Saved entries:
▶

-- ==== Sys2Proof/Machine/Diag.lean ====
section
/-!
DEFINITION. Load diagnostics (ch. 11): acceptance of a sweep, its phases and slots, results, its ends, and the opcodes
0x68 and 0x69.
-/

namespace Sys2Proof.Machine

open Sys2Proof

/-- Change the diagnostics state. -/
def modDiag (s : State) (f : Diag → Diag) : State := { s with diag := f s.diag }

/-- The channels of a half-bridge mask. -/
def maskList (m : Nat) : List Nat := (List.range 16).filter (bit m)

/-- A job is the sweep's. -/
def isDiag : Job → Bool
  | .diagRun => true
  | _ => false

/-- A resting state, in which a channel takes part at once (R344). -/
def atRest (c : ChState) : Bool := c == .off || c == .faultWait || c == .latched

/-- An SE channel takes part (R347). -/
def sweepSe (s : State) : Bool := (maskList s.diag.mask).any (isSe s)

/-- A sweep is accepted, is due after the boot, or runs (R354, R355). -/
def sweeping (s : State) : Bool := s.diag.state != .idle || s.diag.bootDue

/-- The reply of DIAG_RUN (R355): start and end boundary, the channels that took part and those with result OK. -/
def diagReply (start stop : Bsn) (mask ok : Nat) : List Byte := bsn8 start ++ bsn8 stop ++ u16 mask ++ u16 ok

/-- DIAG_RUN (R344, R355); of the reply's fields an ACCEPTED knows the channels that take part (R400). -/
def doDiagRun : Request → State → State :=
  runOp 0x68 (lenIs 4) (fun s q =>
    let named := (List.range 16).filter (fun h => bit (pay16 q 0) h && leads s h)
    let tests := pay8 q 2 % 4
    let force := bit (pay8 q 3) 0
    let runs := named.filter (fun h => running (chan s h))
    if named.isEmpty || tests == 0 then .refuse .range []
    else if s.power.mode != .active || leavingActive s || s.stage.stage != .available || sweeping s ||
        (!runs.isEmpty && !force) then .refuse .state []
    else
      let part := named.filter (fun h => running (chan s h) || atRest (chan s h).state)
      let t := runs.foldl (fun t h =>
        if (chan t h).state = .stopping then t else beginStop t h (stopMs t h) 1 .off) s
      let mask := part.foldl (fun m h => m + 2 ^ h) 0
      .pend (modDiag t (fun d => { d with
        state := .waiting, mask := mask, tests := tests, aborted := false, failed := false, since := s.bsn + 1#40 })) .diagRun
        (some (diagReply 0#40 0#40 mask 0)))

/-- DIAG_RUN (R355). -/
def execDiagRun (q : Request) (s : State) : Step := .next (doDiagRun q s)

/-- Every taking-part channel enters DIAG at the start boundary (R345, R347, R352, R353). -/
def sweepStart (s : State) (mask : Nat) : State :=
  let cs := maskList mask
  let latched := (cs.filter (fun h => (chan s h).state == .latched)).foldl (fun m h => m + 2 ^ h) 0
  let t := cs.foldl (fun t h => modChan t h (fun x => hiZ .diag x)) s
  let se := cs.any (isSe s)
  modDiag t (fun d => { d with
    state := if se then .phase1 else .testing, mask := mask, todo := if se then cs else cs.drop 1,
    cur := if se then none else cs.head?, sums := {}, since := s.bsn, start := s.bsn, latched := latched, hiZ := 0,
    recs := List.replicate 16 {}, exps := (List.range 16).map (fun h => BitVec.ofNat 32 (rd s (.diagExp h))),
    cfg := BitVec.ofNat 32 (rd s .diagCfg), bootDue := false })

/-- DIAG_SWEEP_START (R347, R354): at the first boundary at which every taking-part channel rests; the boot sweep at the
first one in ACTIVE with STAGE AVAILABLE. -/
def execDiagSweepStart (s : State) : Step :=
  let d := s.diag
  if s.cycle ≠ 0 ∨ s.power.mode ≠ .active ∨ leavingActive s = true ∨ s.stage.stage ≠ .available ∨ testMode s = true then .next s
  else if d.state = .waiting then
    if bsnReached s.bsn d.since && (maskList d.mask).all (fun h => atRest (chan s h).state) then
      .next (sweepStart s d.mask)
    else .next s
  else if d.state = .idle ∧ d.bootDue = true then
    let cs := (List.range 16).filter (leads s)
    .next (modDiag (sweepStart s (cs.foldl (fun m h => m + 2 ^ h) 0))
      (fun d => { d with tests := 3, aborted := false, failed := false }))
  else .next s

/-- Write one record. -/
def setRec (d : Diag) (h : Nat) (r : DiagRecord) : Diag := { d with recs := d.recs.set h r }

/-- The tests that channel `h` has run: those of its slot whose blocks are over, none of a channel that had no slot (R348, R356). -/
def testsRun (s : State) (h : Nat) : Nat :=
  let off := if s.diag.cur = some h ∧ bsnReached s.bsn s.diag.since = true then bsnSince s.bsn s.diag.since else 0
  Nat.land s.diag.tests ((if 20 ≤ off ∧ isSe s h = false then 1 else 0) + (if 824 ≤ off then 2 else 0))

/-- A record that carries a code, and the tests run. -/
def codeRec (s : State) (h code : Nat) : DiagRecord := { code := code, tests := testsRun s h }

/-- The next slot begins at BSN `b`, or phase 3, or the end is due there (R347). -/
def nextSlot (s : State) (b : Bsn) : State :=
  match s.diag.todo with
  | h :: rest => modDiag s (fun d => { d with cur := some h, todo := rest, sums := {}, since := b, state := .testing })
  | [] => modDiag s (fun d => { d with cur := none, since := b, state := if sweepSe s then .phase3 else .testing })

/-- The channels of a mask and one more, placed in Hi-Z (R345). -/
def markHiZ (d : Diag) (h : Nat) : Diag := { d with hiZ := Nat.lor d.hiZ (2 ^ h) }

/-- DIAG_BIAS_RISE_END (R347): phase 1 ends, and the slots begin; channels whose rise reached 1.5 A have left it (LIMITED_CYCLE). -/
def execDiagBiasRiseEnd (_ : Unit) (s : State) : Step :=
  let d := s.diag
  if d.state ≠ .phase1 ∨ s.cycle ≠ 0 ∨ !(bsnReached s.bsn (d.since + 400#40)) then .next s
  else .next (nextSlot s (d.since + 400#40))

/-! ### What a slot measures (R348) -/

/-- What a precheck marks. -/
inductive DiagShort where
  | none | gnd | pvdd
  deriving DecidableEq, Repr

/-- The quantities of R350: the precheck, R_DC in mΩ (none: open), the impedances in 0.01 Ω and their phases in 0.1°. -/
structure DiagValues where
  short : DiagShort
  rdc   : Option Nat
  z12   : Nat
  ph12  : Int
  z20   : Nat
  ph20  : Int
  deriving DecidableEq, Repr

/-- The precheck: 1.5 A with every low side on (block 0) or every high side on (block 1), or for SE a mean of more than 0.1 A over
the 6,144 samples of four blocks. -/
def precheck (se : Bool) (m : DiagSums) : DiagShort :=
  if se then
    (if 6144 * 2 ^ 23 < 10 * m.iPre then .gnd else if 10 * m.iPre < -(6144 * 2 ^ 23) then .pvdd else .none)
  else if m.high then .gnd else if m.low then .pvdd else .none

/-- R_DC = Σv/Σi in mΩ over the 12,288 samples of the hold, i without the offset that the 3,072 samples of blocks 2 and 3 showed; a
mean current below 10 mA reads as open. -/
def dcResistance (m : DiagSums) : Option Nat :=
  let i := m.iDc - 4 * m.iOff
  if i.natAbs * 100 < 12288 * 2 ^ 23 then none
  else some (min 0xFFFFFFFE (privateRound ((if 0 < i then m.vDc else -m.vDc) * 1000) i.natAbs 0).toNat)

/-- The largest number of at most 20 bits whose square is at most `n`, bit by bit. -/
def rootBits (n : Nat) : Nat → Nat → Nat
  | 0, r => r
  | k + 1, r => rootBits n k (if (r + 2 ^ k) * (r + 2 ^ k) ≤ n then r + 2 ^ k else r)

/-- |Z| = |V|/|I| in 0.01 Ω, one of the two neighbours (log entry 6); without a current the largest number. -/
def toneZ (t : ToneSums) : Nat :=
  let v2 := (t.vSin * t.vSin + t.vCos * t.vCos).toNat
  let i2 := (t.iSin * t.iSin + t.iCos * t.iCos).toNat
  if i2 = 0 then 2 ^ 20 - 1
  else
    let q := rootBits (10000 * v2 / i2) 20 0
    if q * q * i2 = 10000 * v2 then q else q + b2n (Config.roundUp (10000 * v2) i2 0)

/-- Sine and cosine of `k` tenths of a degree, `k` from 0 to 1,800. -/
def tenthSin (k : Nat) : Int := if k ≤ 900 then rSin (rAngle k 1800) else rSin (rAngle (1800 - k) 1800)
def tenthCos (k : Nat) : Int := if k ≤ 900 then rCos (rAngle k 1800) else -(rCos (rAngle (1800 - k) 1800))

/-- The angle of (x, y), y not negative, in whole tenths of a degree, rounded down, bit by bit. -/
def angleBits (x y : Int) : Nat → Nat → Nat
  | 0, r => r
  | k + 1, r =>
    let c := r + 2 ^ k
    angleBits x y k (if c < 1800 ∧ tenthSin c * x ≤ tenthCos c * y then c else r)

/-- The phase of Z = V/I in 0.1°, one of the two neighbours (log entry 6). -/
def tonePhase (t : ToneSums) : Int :=
  let x := t.vSin * t.iSin + t.vCos * t.iCos
  let y := t.vCos * t.iSin - t.vSin * t.iCos
  if y = 0 then (if x < 0 then 1800 else 0)
  else
    let k : Int := ((angleBits (if 0 < y then x else -x) (if 0 < y then y else -y) 11 0 : Nat) : Int)
    (if 0 < y then k else k - 1800) + b2n (Config.roundUp y x.natAbs 0)

/-- What R350 decides on. -/
def diagValues (se : Bool) (m : DiagSums) : DiagValues :=
  ⟨precheck se m, dcResistance m, toneZ m.t12, tonePhase m.t12, toneZ m.t20, tonePhase m.t20⟩

/-- The result code of R350 from what was measured, with the measured kind: code and kind. -/
def diagResult (se : Bool) (tests exp cfg : Nat) (m : DiagValues) : Nat × Nat :=
  let dc := bit tests 0 && !se
  let ac := bit tests 1
  let rdc := if dc then m.rdc else none
  let rShort := bits cfg 13 6
  let rOpen := bits cfg 21 14
  let expect := bits exp 1 0
  let lo := bits exp 9 2
  let hi := bits exp 17 10
  let kind :=
    if se then (if !ac then 0 else if m.ph12 < m.ph20 - 100 then 2 else 1)
    else if rdc.isSome then 1
    else if dc && ac && decide (m.z20 < m.z12) then 2
    else 0
  let known := if se then ac else dc
  let outside (v unit : Nat) : Bool := decide (v < lo * unit) || decide (hi * unit < v)
  let code :=
    if m.short = .gnd then 2
    else if m.short = .pvdd then 3
    else if (match rdc with
        | some r => decide (r < rShort * 100)
        | none => ac && decide (m.z20 < rShort * 10)) then 4
    else if rdc.isNone && ac && decide (rOpen * 100 < m.z20) then 5
    else if known && decide (expect ≤ 1) && kind != expect + 1 then 7
    else if (match expect with
        | 0 => if se then ac && outside m.z12 25
               else (match rdc with
                 | some r => outside r 250
                 | none => false)
        | 1 => ac && outside m.z20 25
        | _ => false) then 6
    else 1
  (code, kind)

/-- The record of a slot (R350, R356); a code 9 already there stands. -/
def slotRecord (s : State) (h : Nat) (m : DiagSums) : DiagRecord :=
  let d := s.diag
  let se := isSe s h
  let v := diagValues se m
  let r := diagResult se d.tests (d.exps.getD h 0).toNat d.cfg.toNat v
  let ac := bit d.tests 1
  if (d.recs.getD h {}).code = 9 then d.recs.getD h {}
  else {
    code := r.1
    tests := if se then Nat.land d.tests 2 else d.tests
    kind := r.2
    rdc := if bit d.tests 0 && !se then v.rdc else none
    z12 := if ac then min 0xFFFF v.z12 else 0
    ph12 := if ac then v.ph12 else 0
    z20 := if ac then min 0xFFFF v.z20 else 0
    ph20 := if ac then v.ph20 else 0 }

/-- The channel whose slot's 825 blocks are over now. -/
def slotOver (s : State) : Option Nat :=
  let d := s.diag
  if d.state = .testing ∧ s.cycle = 0 ∧ bsnReached s.bsn (d.since + 825#40) = true then d.cur else none

/-- The record of a slot that is over is written and the next slot begins (R348, R350, R352). -/
def slotEnd (s : State) : State :=
  match slotOver s with
  | some h => nextSlot (modDiag s (fun d => setRec d h (slotRecord s h d.sums))) (s.diag.since + 825#40)
  | none => s

/-- DIAG_SLOT_END (R348): the row brings nothing, since the measurements are the sense samples' (BLOCK_BOUNDARY). -/
def execDiagSlotEnd (_ : Unit) (s : State) : Step := .next (slotEnd s)

/-- Channels of the sweep's mask with result OK. -/
def okMask (d : Diag) : Nat :=
  (maskList d.mask).foldl (fun m h => if (d.recs.getD h {}).code = 1 then m + 2 ^ h else m) 0

/-- The sweep is over at BSN `b` (R346, R349, R355): channels leave DIAG, those that become LATCHED with their fault event (R335),
the complete event is raised, DIAG_RUN replies. -/
def sweepFinish (s : State) (b : Bsn) : State :=
  let d := s.diag
  let t := (maskList d.mask).foldl (fun t h =>
    modChan t h (fun x => if x.state = .diag then { x with state := if bit d.latched h then .latched else .off } else x)) s
  let t := modDiag t (fun d => { d with state := .idle, cur := none, todo := [], ended := b })
  let t := (maskList d.mask).foldl (fun t h =>
    if (chan s h).state = .diag ∧ bit d.latched h = true then latchEvent t h else t) t
  let t := raise t 95 (d.mask + okMask d * 65536)
  completeJob t isDiag (if d.failed then .fault else if d.aborted then .aborted else .ok)
    (diagReply d.start b d.mask (okMask d))

/-- The end boundary of the sweep is now, once its last slot has its record (R349): after the last block of phase 3, or of the last
slot. -/
def sweepEndDue (s : State) : Bool :=
  let d := (slotEnd s).diag
  s.cycle == 0 && match d.state with
    | .phase3 => bsnReached s.bsn (d.since + 400#40)
    | .testing => d.cur.isNone && d.todo.isEmpty && bsnReached s.bsn d.since
    | _ => false

/-- DIAG_SWEEP_END (R349). -/
def execDiagSweepEnd (s : State) : Step := if sweepEndDue s then .next (sweepFinish (slotEnd s) s.bsn) else .next s

/-! ## Early ends -/

/-- Give the channel under test a code, and drop the channels not yet tested. -/
def sweepCut (s : State) (code : Nat) : State :=
  let s := match s.diag.cur with
    | some h => modDiag s (fun d => setRec d h (codeRec s h code))
    | none => s
  modDiag s (fun d => { d with cur := none, todo := [] })

/-- A sweep that has not reached its start boundary is dropped with a status (R355). -/
def sweepDrop (s : State) (st : Status) : State :=
  let d := s.diag
  completeJob (modDiag s (fun d => { d with state := .idle })) isDiag st (diagReply 0#40 0#40 d.mask 0)

/-- ABORT of DIAG_RUN (R355): within one block the channel under test is released; SE channels run phase 3. -/
def sweepAbort (s : State) : State :=
  match s.diag.state with
  | .idle => s
  | .waiting => sweepDrop s .aborted
  | .phase3 => modDiag s (fun d => { d with aborted := true })
  | _ =>
    let t := modDiag (sweepCut s 8) (fun d => { d with aborted := true, since := s.bsn + 1#40 })
    modDiag t (fun d => { d with state := if sweepSe t then .phase3 else .testing })

/-- The device leaves ACTIVE during a sweep (R355): it ends as an abort does, with Hi-Z at once. -/
def sweepLeave (s : State) : State :=
  match s.diag.state with
  | .idle => s
  | .waiting => sweepDrop s .aborted
  | _ => sweepFinish (modDiag (sweepCut s 8) (fun d => { d with aborted := true })) s.bsn

/-- STAGE leaves AVAILABLE during a sweep (R355): everything is Hi-Z and the sweep ends at the next boundary. -/
def sweepFail (s : State) : State :=
  match s.diag.state with
  | .idle => s
  | .waiting => sweepDrop s .fault
  | _ => modDiag (sweepCut s 9) (fun d => { d with failed := true, hiZ := 0xFFFF, since := s.bsn + 1#40, state := .testing })
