/-- FAULT_TABLE_CLEAR (R195). -/
def doFaultTableClear : Request → State → State :=
  runOp 0x82 (lenIs 4) (fun s q =>
    let e := pay8 q 0
    if 63 < e ∧ e ≠ 0xFF then .refuse .range []
    else .done (modHealth s (fun h => { h with
      table := if e = 0xFF then List.replicate 64 none else h.table.set e none })) [])

/-- FAULT_TABLE_CLEAR (R195). -/
def execFaultTableClear (q : Request) (s : State) : Step := .next (doFaultTableClear q s)

/-- REPAIR_LOG_READ (R196). -/
def doRepairLogRead : Request → State → State :=
  runOp 0x83 (lenIs 0) (fun s _ =>
    let es := logEntries s.otp
    .done s (es.flatMap u32 ++ u32 (maskOf (es.map logEntryOk)) ++ u8 s.health.logQueue.length))

/-- REPAIR_LOG_READ (R196). -/
def execRepairLogRead (q : Request) (s : State) : Step := .next (doRepairLogRead q s)

/-- BANK_COUNTERS (R197). -/
def doBankCounters : Request → State → State :=
  runOp 0x84 (lenIs 0) (fun s _ =>
    .done s (s.health.banks.flatMap (fun k => u32 k.ce1 ++ u32 k.ce2 ++ u16 k.ue ++ u16 k.passCe)))

/-- BANK_COUNTERS (R197). -/
def execBankCounters (q : Request) (s : State) : Step := .next (doBankCounters q s)

/-- HEALTH_CFG (R198). -/
def doHealthCfg : Request → State → State :=
  runOp 0x85 (fun p => p.length == 0 || p.length == 12) (fun s q =>
    if q.payload.isEmpty then .done s (cfgBytes s.health.cfg)
    else if !cfgOk (cfgOf q.payload) then .refuse .range []
    else .pend (modHealth s (fun h => { h with cfgNext := some (cfgOf q.payload) })) .healthCfg none)

/-- HEALTH_CFG (R198). -/
def execHealthCfg (q : Request) (s : State) : Step := .next (doHealthCfg q s)

/-- The unit of a REPAIR_FORCE is in service. -/
def forceInService (s : State) (a u f : Nat) : Bool :=
  match a with
  | 1 => (engineAt s.drover false u).inSvc
  | 2 => (bankAt s u).inSvc
  | 3 => (decAt s u).inSvc
  | 4 => !(s.health.fingers.getD u []).contains f && !s.health.fingerDue.any (fun d => d.hb == u && d.finger == f)
  | _ => (engineAt s.drover true u).inSvc

/-- What forbids a REPAIR_FORCE with STATE, beyond a unit out of service (R199). -/
def forceBlocked (s : State) (a u : Nat) : Bool :=
  let h := s.health
  let oes := (h.forced.filter (fun f => !f.me)).length + 1
  let mes := (h.forced.filter (fun f => f.me)).length + 1
  let ready := ((List.range 56).filter (fun i => (engineAt s.drover false i).spare && h.oePassed.contains i)).length
  match a with
  | 1 => decide (enginesE s.drover < 32 + (oes - ready)) || h.forced.any (fun f => !f.me && f.unit == u)
  | 2 => (spareBank s).isNone
  | 3 => (spareDec s).isNone || h.swaps.any (fun x => x.old == u)
  | 4 => decide (2 ≤ (h.fingers.getD u []).length + (h.fingerDue.filter (fun d => d.hb == u)).length)
  | _ => decide (moveEngines s.drover < 8 + mes) || h.forced.any (fun f => f.me && f.unit == u)

/-- The forced repair waits for its boundary or carrier period. -/
def forceStart (h : Health) (id a u f : Nat) (log : Bool) : Health :=
  match a with
  | 1 => { h with forced := h.forced ++ [⟨id, false, u, log⟩] }
  | 2 => { h with migQueue := h.migQueue ++ [⟨u, 0, some id, log⟩] }
  | 3 => { h with swaps := h.swaps ++ [⟨u, none, none, 0, some id, log, 0⟩] }
  | 4 => { h with fingerDue := h.fingerDue ++ [⟨u, f, some id, log⟩] }
  | _ => { h with forced := h.forced ++ [⟨id, true, u, log⟩] }

/-- REPAIR_FORCE (R199). -/
def doRepairForce : Request → State → State :=
  runOp 0x86 (lenIs 4) (fun s q =>
    let a := pay8 q 0
    let u := pay8 q 1
    let f := pay8 q 2
    let log := bit (pay8 q 3) 0
    let count := [0, 56, 18, 24, 16, 16].getD a 0
    if !(within a 1 5 && decide (u < count) && (a != 4 || decide (f < 8))) then .refuse .range []
    else if !forceInService s a u f || s.health.migration.isSome || forceBlocked s a u then .refuse .state []
    else if log && logIsFull s then .refuse .noSpace []
    else
      let id := s.health.nextId
      .pend (modHealth s (fun h => forceStart { h with nextId := id + 1 } id a u f log)) (.repair id)
        (some (if a = 1 ∨ a = 5 then bsn8 (bsnNext s) else zeros 8)))

/-- REPAIR_FORCE (R199). -/
def execRepairForce (q : Request) (s : State) : Step := .next (doRepairForce q s)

◀

How to complete this task:
The required output is every line above that contains the string "tenthCos".

Reply:
def tenthCos (k : Nat) : Int := if k ≤ 900 then rCos (rAngle k 1800) else -(rCos (rAngle (1800 - k) 1800))
    angleBits x y k (if c < 1800 ∧ tenthSin c * x ≤ tenthCos c * y then c else r)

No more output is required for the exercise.